RECORDS TO USE =

>>>>>

/-! ### Low four bits -/

/-- Control lines OR'd together stay inside the low four bits. -/
theorem or_and_low {a b : Byte} (ha : a &&& 0x0F#8 = a) (hb : b &&& 0x0F#8 = b) : (a ||| b) &&& 0x0F#8 = a ||| b := by
  rw [BitVec.and_or_distrib_right, ha, hb]

/-- Data in bits 7:4 leaves the low four bits to the control lines. -/
theorem data_or_and_low {d x : Byte} (hd : d &&& 0x0F#8 = 0x00#8) (hx : x &&& 0x0F#8 = x) :
    (d ||| x) &&& 0x0F#8 = x := by
  rw [BitVec.and_or_distrib_right, hd, hx, BitVec.zero_or]

/-- A line outside `a` makes a difference to it, whatever else is added. -/
theorem or_or_ne {a b c : Byte} (hab : b &&& a = 0x00#8) (hb : b ≠ 0x00#8) : a ||| b ||| c ≠ a := by
  intro h
  apply hb
  calc b = b &&& (a ||| b ||| c) := by ext i; grind
    _ = 0x00#8 := by rw [h, hab]

theorem high_and_low (v : Byte) : v &&& 0xF0#8 &&& 0x0F#8 = 0x00#8 := by
  rw [BitVec.and_assoc]; exact BitVec.and_zero

theorem nibble_and_low (data : Nibble) : (data ++ 0x0#4 : Byte) &&& 0x0F#8 = 0x00#8 := by
  revert data; decide

section
variable {p : Params} (h : controlBitsLegal p = true)
include h

theorem blBit_and_low : p.blBit &&& 0x0F#8 = p.blBit :=
  isControlBit_and_low _ ((controlBitsLegal_iff p).1 h).bl_bit

theorem highLines_and_low (mode : Mode) :
    (p.blBit ||| p.enBit ||| rsFlag p mode) &&& 0x0F#8 = p.blBit ||| p.enBit ||| rsFlag p mode := by
  have lines := (controlBitsLegal_iff p).1 h
  have hrs : rsFlag p mode &&& 0x0F#8 = rsFlag p mode := by
    cases mode with
    | command => exact BitVec.zero_and
    | character => exact isControlBit_and_low _ lines.rs_bit
  exact or_and_low (or_and_low (blBit_and_low h) (isControlBit_and_low _ lines.en_bit)) hrs

/-- Register-select tells high-phase control lines of the two modes apart. -/
theorem characterLines_ne_commandLines : p.blBit ||| p.enBit ||| p.rsBit ≠ p.blBit ||| p.enBit := by
  have lines := (controlBitsLegal_iff p).1 h
  have hrs : p.rsBit &&& (p.blBit ||| p.enBit) = 0x00#8 := by
    rw [BitVec.and_or_distrib_left, isControlBit_disjoint lines.rs_bit lines.bl_bit lines.rs_ne_bl,
      isControlBit_disjoint lines.rs_bit lines.en_bit lines.rs_ne_en, BitVec.zero_or]
  simpa using or_or_ne (c := 0x00#8) hrs (isControlBit_ne_zero lines.rs_bit)

/-- Enable tells a high-phase byte's control lines from the backlight alone. -/
theorem highLines_ne_blBit (mode : Mode) : p.blBit ||| p.enBit ||| rsFlag p mode ≠ p.blBit :=
  have lines := (controlBitsLegal_iff p).1 h
  or_or_ne (isControlBit_disjoint lines.en_bit lines.bl_bit lines.en_ne_bl) (isControlBit_ne_zero lines.en_bit)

<<<<<

Copy range, inclusive: the line holding "theorem characterLines_ne_commandLines : p.blBit" to the line holding "simpa using or_or_ne". Reproduce exactly those lines of the records above and no others.

theorem characterLines_ne_commandLines : p.blBit ||| p.enBit ||| p.rsBit ≠ p.blBit ||| p.enBit := by
  have lines := (controlBitsLegal_iff p).1 h
  have hrs : p.rsBit &&& (p.blBit ||| p.enBit) = 0x00#8 := by
    rw [BitVec.and_or_distrib_left, isControlBit_disjoint lines.rs_bit lines.bl_bit lines.rs_ne_bl,
      isControlBit_disjoint lines.rs_bit lines.en_bit lines.rs_ne_en, BitVec.zero_or]
  simpa using or_or_ne (c := 0x00#8) hrs (isControlBit_ne_zero lines.rs_bit)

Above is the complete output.